### EXERCISE
Find every line in the records that holds the string "SettCore". Copy each one.

### RECORDS FOR PROCESSING
-- ==== Sys2Proof/Machine/SettState.lean ====
section
/-! DEFINITION. The state of one sett around its units: chains, mailboxes, lift, vault cache, copy channels, gate and
ordering state, traps and counters, each field with the rule of spec/ that names it. Plain data throughout. -/

namespace Sys2Proof.Machine

/-- Chain states (R90). -/
inductive ChainState where
  | idle
  | run
  | done
deriving DecidableEq, Repr

/-- A counter chain (R90 to R93). `counts` are in force, `image` those of its directive; `bound` and `consumed` are unit
masks, bit 16 the hoist; `presented` says a vector stands; `arm`, `stop` and `rst` are this clk's CHARM, CHSTOP and reset
token, which act at its end (R94). -/
structure Chain where
  conf : Bool
  depth : Nat
  counts : Vector Word32 4
  image : Vector Word32 4
  st : ChainState
  k : Vector Word32 4
  last : BitVec 4
  empty : Bool
  presented : Bool
  kerf : Bool
  bound : BitVec 17
  consumed : BitVec 17
  arm : Bool
  stop : Bool
  rst : Bool
deriving DecidableEq, Repr

/-- A chain the image does not configure. -/
def Chain.reset : Chain :=
  { conf := false, depth := 1, counts := Vector.replicate 4 0, image := Vector.replicate 4 0, st := .idle,
    k := Vector.replicate 4 0, last := 0, empty := false, presented := false, kerf := false, bound := 0, consumed := 0,
    arm := false, stop := false, rst := false }

/-- A mailbox (R195). -/
structure Mbox where
  count : BitVec 16
  ovf : Bool
deriving DecidableEq, Repr

/-- The part of a sett that a lift shadows (R349). -/
structure SettCore where
  elems : Vector Elem 16
  hoist : HoistCore
  ctl : Vector UnitCtl 17
  chains : Vector Chain 8
  mbox : Vector Mbox 4
deriving DecidableEq, Repr

/-- That part after reset. -/
def SettCore.reset : SettCore :=
  { elems := Vector.replicate 16 Elem.reset, hoist := HoistCore.reset, ctl := Vector.replicate 17 UnitCtl.reset,
    chains := Vector.replicate 8 Chain.reset, mbox := Vector.replicate 4 { count := 0, ovf := false } }

/-- A receive window of a copy channel (R262) or of a halo side (R196). -/
structure Window where
  base : Nat
  len : Nat
  gate : Option Nat
deriving DecidableEq, Repr

/-- Where a transfer writes (R247, R249). -/
inductive XferDst where
  | smem (addr : Nat)
  | vault (va : Word64)
  | peer (sett : Nat) (ch : Fin 8) (off : Nat)
deriving DecidableEq, Repr

/-- A queued transfer (R247): source, destination, length, counted gate, bytes read so far and asked for, chunks sent and not yet
acknowledged, failure, acknowledgements of a peer on their way; `arrival` is the count of a peer arrival, which moves no
bytes (R318). -/
structure Xfer where
  id : Word32
  vs : Bool
  src : Word64
  dst : XferDst
  len : Nat
  gate : Option Nat
  read : Nat
  asked : Nat
  unacked : Nat
  failed : Option (BitVec 3)
  acks : List (Nat × Bool)
  arrival : Option Nat
  acc : Nat
deriving DecidableEq, Repr

/-- A copy channel (R246), but for nid, which is shadowed. -/
structure CopyChan where
  wm : Word32
  err : Bool
  rsn : BitVec 3
  win : Option Window
  queue : List Xfer
deriving DecidableEq, Repr

/-- A vault cache line (R239): line number (va div 128, home resolved), way, masks, data, the stamp of its last use, and the
access number of the first store since it was clean. -/
structure CacheLine where
  line : Nat
  first : Nat
  way : Nat
  valid : BitVec 128
  dirty : BitVec 128
  data : BitVec 1024
  used : Nat
deriving DecidableEq, Repr

/-- The smallest scope that covers an access (R296). -/
inductive Reach where
  | own
  | bench
  | wafer
  | sys
deriving DecidableEq, Repr

/-- An access of the hoist (R295, R297): its number in firing order (of a writeback, that of the first store it carries), its
own id, the firing clk, the smallest scope that covers it, whether it reads and writes, and the clks in which it is performed
and in which its value lands, once known. -/
structure Access where
  num : Nat
  id : Nat
  fired : Nat
  reach : Reach
  reads : Bool
  writes : Bool
  perf : Option Nat
  land : Option Nat
deriving DecidableEq, Repr

/-- A contribution to a reduction round (R311 to R314): `left` is the clk it leaves its sett. -/
structure Contribution where
  sett : Nat
  unit : UnitId
  idx : Nat
  op : Nat
  graph : Bool
  x : Word64
  y : Word64
  left : Nat
  await : Nat
deriving DecidableEq, Repr

/-- The ordering operations that can be in progress (R192, R300 to R302). -/
inductive FenceKind where
  | fence
  | rel
  | acq
  | wedge
  | gbar
  | launch
deriving DecidableEq, Repr

/-- A fence, release, acquire, wedge or scoped barrier in progress (R192, R300 to R302, R321): its scope, the number before
which accesses must be performed, which is also its own id, its firing clk, the cache sets still to walk once the walk has begun, the
contribution that follows a barrier's release, and the launch that follows its release (R392). -/
structure FenceState where
  kind : FenceKind
  scope : Scope
  before : Nat
  fired : Nat
  walk : Option (List Nat)
  gbar : Option (RoundKey × Contribution)
  send : Option RemoteReq
deriving DecidableEq, Repr

/-- A walk of CINV or CWB (R264): first and last line of the range, whether it goes through the cache's frames or through the
lines of the range, how many it examines, and how many it has examined. -/
structure WalkState where
  inval : Bool
  lo : Nat
  hi : Nat
  byFrame : Bool
  total : Nat
  pos : Nat
deriving DecidableEq, Repr
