/-- HALO_PUT_ARRIVAL (R196). A flit of a put reaches its receiver; while a lift is open it waits in the link. -/
def execHaloPutArrival (m : HaloMsg) (s : State) : Host.Outcome State Fault Refusal :=
  let x := s.sett m.dst
  if x.lift.isOpen || !x.mem.halo.wait.isEmpty then
    .next (s.modSett m.dst (fun x => x.modMem (fun k => { k with halo := { k.halo with wait := k.halo.wait ++ [m] } })))
  else .next (s.haloAccept m false)

/-- Puts that waited behind a lift land at its commit (R196). -/
def State.haloLand (s : State) (n : Nat) : State :=
  let w := (s.sett n).mem.halo.wait
  w.foldl (fun s m => s.haloAccept m true) (s.modSett n (fun x => x.modMem (fun k => { k with halo := { k.halo with wait := [] } })))

/-! ### ROUTE (R206) -/

/-- ROUTE (R206). The otag or expected hop signature of a channel of a sett; D receives the status. -/
def execRoute (f : OpA) (s : State) : Host.Outcome State Fault Refusal :=
  s.operate [f.a, f.b] f.d (fun s =>
    let n := bitsNat (s.src64 f.a) 16 0
    (s.remote (s.remoteLat 12 n) n false f.d (.route (s.src64 f.a) (s.src64 f.b))).done [f.a, f.b])

/-- What ROUTE does at its target: its status and the state after it. -/
def State.applyRoute (s : State) (a b : Word64) : State × Nat :=
  let n := bitsNat a 16 0
  let un := bitsNat b 4 0
  let ch : Fin 4 := Fin.ofNat 4 (bitsNat b 6 5)
  let out := b.getLsbD 7
  let whex := b.getLsbD 14
  let wtag := b.getLsbD 15
  if b >>> 32 != 0 || bitsNat b 13 8 != 0 || decide (16 < un) || (wtag && !out) || (whex && out) || !(wtag || whex) then (s, 2)
  else
    let x := s.sett n
    let u := unitOf (Fin.ofNat 17 un)
    if !x.placed || !isMesh (if out then (x.out u ch).bind else (x.inp u ch).bind) then (s, 1)
    else if out then (s.modSett n (fun x => x.modOut u ch (fun o => { o with otag := b.extractLsb' 24 8 })), 0)
    else (s.modSett n (fun x => x.modIn u ch (fun i => { i with expHop := b.extractLsb' 16 8 })), 0)

end Sys2Proof.Machine
end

### WRITTEN RESPONSE
structure SettCore where
def SettCore.reset : SettCore :=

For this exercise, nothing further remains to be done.